La main gauche de gauche !

Oui, j’ai un rêve… Le rêve d’une gauche qui arrête de tuer et de s’auto-détruire, d’une gauche calculatrice qui arrête de se battre pour, ici ou  là, un poste de Président ou de vice-Présidente de machin-truc, pour les ors d’une République de plus en plus bananière… Pour 200, 400, 800, 1200, 2000 euros par mois ? Que dire enfin de cette pollution idéologique qui s’appelle le mimétisme ! De cette gauche, les électeurs n’en veulent plus. Le pire, c’est qu’ils le disent… dans les urnes inlassablement depuis 2002 et on ne les entend toujours pas ! Alors, comment le dire ? Faire de la politique autrement ? Oui, mais comment du fait de partis organisés sur le modèle de la fabrique vieillots et hors sol, en absence totale d’autonomie ?

Nous militants, nous avons soifs d’une gauche de gauche, d’une gauche de combat et non d’une gauche qui s’enorgueillit de ses blasons, de ses coupes, de ses cicatrices, de ses combats à l’image de ces militaires qui arborent des médailles.
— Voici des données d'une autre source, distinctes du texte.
-- ==== Sys2Proof/Machine/Ops.lean ====
section
/-!
DEFINITION. The named operations over waves, registers, counters, flags and handlers: taking a fault (R170, R172 to R174,
R182), the return from it (R171), the end of waves and teams (R153, R173), and the issue of an instruction word with the
checks that every word shares (R33, R40, R42).
-/

namespace Sys2Proof.Machine

/-! ## Finding and updating records -/

/-- The wave with a team and index. -/
def findWave (s : State) (tid ix : Nat) : Option Wave := s.waves.find? fun w => w.tid == tid && w.ix == ix

/-- The state with one wave changed. -/
def updWave (s : State) (tid ix : Nat) (g : Wave → Wave) : State :=
  { s with waves := s.waves.map fun w => if w.tid == tid && w.ix == ix then g w else w }

/-- The team with a number. -/
def findTeam (s : State) (tid : Nat) : Option Team := s.teams.find? fun t => t.tid == tid

/-- The state with one team changed. -/
def updTeam (s : State) (tid : Nat) (g : Team → Team) : State :=
  { s with teams := s.teams.map fun t => if t.tid == tid then g t else t }

/-- The state with one context changed. -/
def updCtx (s : State) (cid : Nat) (g : Context → Context) : State :=
  { s with contexts := s.contexts.map fun c => if c.cid == cid then g c else c }

/-- The state with one sweep changed. -/
def updSweep (s : State) (r : SweepRef) (g : Sweep → Sweep) : State :=
  { s with sweeps := s.sweeps.map fun w => if w.ref = r then g w else w }

/-- The operation with a number. -/
def findOp (s : State) (id : Nat) : Option Op := s.ops.find? fun o => o.id == id

/-- The state with one operation changed. -/
def updOp (s : State) (id : Nat) (g : Op → Op) : State :=
  { s with ops := s.ops.map fun o => if o.id == id then g o else o }

/-- The queue with a context and number; the admin queue for CID 0 (R394). -/
def findQueue (s : State) (q : QRef) : Option Queue :=
  s.queues.find? fun x => if q.cid == 0 then x.admin else x.q = q && !x.admin

/-- The state with one queue changed. -/
def updQueue (s : State) (q : QRef) (g : Queue → Queue) : State :=
  { s with queues := s.queues.map fun x =>
      if (if q.cid == 0 then x.admin else decide (x.q = q) && !x.admin) then g x else x }

/-- A fresh number and the state that has used it. -/
def takeFresh (s : State) : Nat × State := (s.fresh, { s with fresh := s.fresh + 1 })

/-- A value the spec leaves open, and the state that has used it (log entry 3). -/
def takeFree (s : State) : Word × State := (Config.freeWord s.freeIx, { s with freeIx := s.freeIx + 1 })

/-- A choice the spec leaves open, and the state that has used it (log entry 3). -/
def takeChoice (s : State) : Bool × State := (Config.freeBool s.freeIx, { s with freeIx := s.freeIx + 1 })

/-! ## Registers -/

/-- Lane register `r` of lane `l` (R118). -/
def Wave.v (w : Wave) (r l : Nat) : W32 := Sparse.get 0 w.lanes (32 * r + l)

/-- The wave with a lane register written. -/
def Wave.setV (w : Wave) (r l : Nat) (x : W32) : Wave := { w with lanes := Sparse.set 0 w.lanes (32 * r + l) x }

/-- The wave with a lane register written in each lane of a mask. -/
def Wave.setLanes (w : Wave) (r : Nat) (m : W32) (x : Nat → W32) : Wave :=
  (lanesOf m).foldl (fun w l => w.setV r l (x l)) w

/-- Scalar `k` of a path (R129). -/
def Path.s (p : Path) (k : Nat) : Word := Sparse.get 0 p.scal k

/-- The path with a scalar written; the write counts even if the value is unchanged (R129). -/
def Path.setS (p : Path) (k : Nat) (x : Word) : Path :=
  { p with scal := Sparse.set 0 p.scal k x, wr := p.wr ||| BitVec.ofNat 64 (2 ^ k) }

/-- Predicate `k` as a lane mask; p7 reads as true in every lane (R35). -/
def Wave.p (w : Wave) (k : Nat) : W32 := if k = 7 then 0xFFFFFFFF else Sparse.get 0 w.preds k

/-- The wave with a predicate written in the lanes of a mask. -/
def Wave.setP (w : Wave) (k : Nat) (m : W32) (x : W32) : Wave :=
  { w with preds := Sparse.set 0 w.preds k ((Sparse.get 0 w.preds k &&& ~~~m) ||| (x &&& m)) }

/-- Handle register `k` (R302). -/
def Wave.h (w : Wave) (k : Nat) : Word := Sparse.get 0 w.handles k

/-- The wave with a handle register written. -/
def Wave.setH (w : Wave) (k : Nat) (x : Word) : Wave := { w with handles := Sparse.set 0 w.handles k x }

/-- A bound register at wave start: THRESH 0xFF00_0000, BOUND 0 (R335). -/
abbrev boundInit : Word := 0xFF00000000000000

/-- Bound register `k`. -/
def Wave.bnd (w : Wave) (k : Nat) : Word := Sparse.get boundInit w.bounds k

/-- The wave with a bound register written. -/
def Wave.setBnd (w : Wave) (k : Nat) (x : Word) : Wave := { w with bounds := Sparse.set boundInit w.bounds k x }

/-- Element (i, j) of tile `a` (R334). -/
def Wave.el (w : Wave) (a i j : Nat) : BitVec 96 := Sparse.get 0 w.acc (4096 * a + 64 * i + j)

/-- The wave with an accumulator element written. -/
def Wave.setEl (w : Wave) (a i j : Nat) (x : BitVec 96) : Wave :=
  { w with acc := Sparse.set 0 w.acc (4096 * a + 64 * i + j) x }

/-- A PERF counter (R168). -/
def Wave.pf (w : Wave) (k : Nat) : Nat := Sparse.get 0 w.perf k

/-- The wave with a PERF counter advanced, modulo 2^64. -/
def Wave.count (w : Wave) (k n : Nat) : Wave := { w with perf := Sparse.set 0 w.perf k ((w.pf k + n) % 2 ^ 64) }

/-- The path of an agent of the wave: its main path or a continuation's (R126). -/
def Wave.pathOf (w : Wave) : Option Nat → Option Path
  | none => some w.path
  | some l => (w.conts.find? fun c => c.lane == l).map (·.path)

/-- A path of the wave by its number: running, a continuation's, or waiting for its turn (R126, R128). -/
def Wave.pathPid (w : Wave) (pid : Nat) : Option Path :=
  if w.path.pid = pid then some w.path
  else
    match w.conts.find? fun c => c.path.pid == pid with
    | some c => some c.path
    | none => (w.stack.flatMap (·.pending)).find? fun p => p.pid == pid

/-- The wave with an agent's path changed. -/
def Wave.updPath (w : Wave) (lane : Option Nat) (g : Path → Path) : Wave :=
  match lane with
  | none => { w with path := g w.path }
  | some l => { w with conts := w.conts.map fun c => if c.lane == l then { c with path := g c.path } else c }

/-- The state with the agent's wave changed. -/
def updCur (s : State) (a : AgentRef) (g : Wave → Wave) : State := updWave s a.tid a.wave g

/-- The state with the agent's path changed. -/
def updPath (s : State) (a : AgentRef) (g : Path → Path) : State := updCur s a fun w => w.updPath a.lane g

/-- A scalar of the agent's path written. -/
def setScalar (s : State) (a : AgentRef) (k : Nat) (x : Word) : State := updPath s a fun p => p.setS k x

/-- The VA of the next word or header of a path. -/
def Path.nextVa (p : Path) : Nat :=
  match p.clause with
  | some c => c.hdrVa + 8 * (c.idx + 1)
  | none => p.pc

/-- Where a wave resumes: a clause whose WAIT flags have not cleared has not started, and its header is met again. -/
def Wave.resumeVa (w : Wave) : Nat :=
  match w.status, w.path.clause with
  | .flagWait, some c => c.hdrVa
  | _, _ => w.path.nextVa

/-- The VA of the header that follows a clause. -/
def Clause.endVa (c : Clause) : Nat := c.hdrVa + 8 * (c.words.length + 1)

/-! ## Flags and counters -/

/-- The flags that a header names in SETA and SETB (R27). -/
def headerFlags (h : Header) : BitVec 12 :=
  let one (x : BitVec 4) : BitVec 12 := if x.toNat < 12 then BitVec.ofNat 12 (2 ^ x.toNat) else 0
  one h.seta ||| one h.setb

/-- The flags of a clause that is running. -/
def pathFlags (p : Path) : BitVec 12 :=
  match p.clause with
  | some c => headerFlags (headerOfWord c.hdr)
  | none => 0

/-- The flags that a wave's main path holds raised by the clause it is inside, or has been given back by a return (R29, R170). -/
def clauseFlags (w : Wave) : BitVec 12 := (if w.status = .flagWait then 0 else pathFlags w.path) ||| w.flagsHeld

/-- The operations of a wave, in issue order. -/
def waveOps (s : State) (tid ix : Nat) : List Op := s.ops.filter fun o => o.tid == tid && o.wave == ix

/-- The flags raised in a wave (R29): those of its running clauses, of its operations' register work, and those a return raised
again. -/
def flagsOf (s : State) (w : Wave) : BitVec 12 :=
  let run := w.conts.foldl (fun m c => m ||| pathFlags c.path) (clauseFlags w)
  (waveOps s w.tid w.ix).foldl (fun m o => if o.regWork then m ||| o.flags else m) run

/-- The value of arrival counter `k` of a wave (R208). -/
def counterOf (s : State) (tid ix k : Nat) : Nat := ((waveOps s tid ix).filter fun o => o.cn == some k).length

/-- Complete operations leave the list in issue order on their counter (R85); those that name none leave at once. -/
def lowerOps : List Op → List (Nat × Nat × Nat) → List Op
  | [], _ => []
  | o :: r, blocked =>
    match o.cn with
    | none => if o.phase = .complete then lowerOps r blocked else o :: lowerOps r blocked
    | some k =>
      let key := (o.tid, o.wave, k)
      if o.phase = .complete && !blocked.contains key then lowerOps r blocked
      else o :: lowerOps r (key :: blocked)

/-- Counters lowered as far as order allows. -/
def lower (s : State) : State := { s with ops := lowerOps s.ops [] }

/-! ## Agents -/

/-- What an instruction word sees when it issues: who issues it, its wave, path, team, context and fields, its active lanes
(R40) and its own address. -/
structure Env where
  i : Instr
  who : AgentRef
  w : Wave
  p : Path
  t : Team
  c : Context
  sw : Sweep
  k : Clause
  f : Fields
  act : W32
  va : Nat

/-- The lanes that a guard admits (R40). -/
def guardLanes (w : Wave) (f : Fields) (em : W32) : W32 :=
  if f.pr = 7 then em
  else if f.pn then em &&& ~~~(w.p f.pr.toNat) else em &&& w.p f.pr.toNat

/-- The context of a team, with the ASID of the queue that launched its sweep (R397). -/
def teamCtx (s : State) (t : Team) : Option Context :=
  match ctxOf s t.sweep.cid with
  | none => none
  | some c =>
    match (sweepOf s t).bind fun sw => findQueue s sw.pkt.q with
    | some q => if q.admin then some c else some { c with asid := q.asid }
    | none => some c

/-- What the current agent sees, if it stands inside a clause of a live wave. -/
def envOf (s : State) (i : Instr) (f : Fields) : Option Env :=
  match s.cur with
  | none => none
  | some a =>
    match findWave s a.tid a.wave, findTeam s a.tid with
    | some w, some t =>
      match w.pathOf a.lane, teamCtx s t, sweepOf s t with
      | some p, some c, some sw =>
        match p.clause with
        | some k => some ⟨i, a, w, p, t, c, sw, k, f, guardLanes w f p.em, k.hdrVa + 8 * (k.idx + 1)⟩
        | none => none
      | _, _, _ => none
    | _, _ => none

/-- The wave may issue an instruction; the helper issues for its continuations while the wave itself waits (R126). -/
def mayIssue (w : Wave) (lane : Option Nat) : Bool :=
  match lane, w.status with
  | _, .running => true
  | _, .retry => true
  | some _, .join => true
  | some _, .flagWait => true
  | some _, .sleep _ => true
  | some _, .waits _ _ _ _ => true
  | some _, .ldt _ _ => true
  | some _, .rowOpen _ => true
  | _, _ => false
Une gauche qui arrête de tricher avec elle-même : adhérents bidons, militants serviles, salariés contraints, vassalisés, féodalisés, associations subventionnées, discours de circonstances et de pacotilles qu’on jette à de la piétaille militante…

De tout cela, je ne m’y fais pas. Je ne m’y ferai jamais. La gauche oublie ses valeurs : nous devons réaffirmer l’abjection qui est la nôtre de la professionnalisation de la politique et de la féodalité politique, l’abjection qui est la nôtre des chefs et du présidentialisme, l’abjection qui est la nôtre des bidouilles d’appareil et de la volonté de contrôle… Pas chez nous !!! Ce n’est pas notre culture. Tous ces imbéciles sont en train de tuer la gauche et ils ne le voient même pas !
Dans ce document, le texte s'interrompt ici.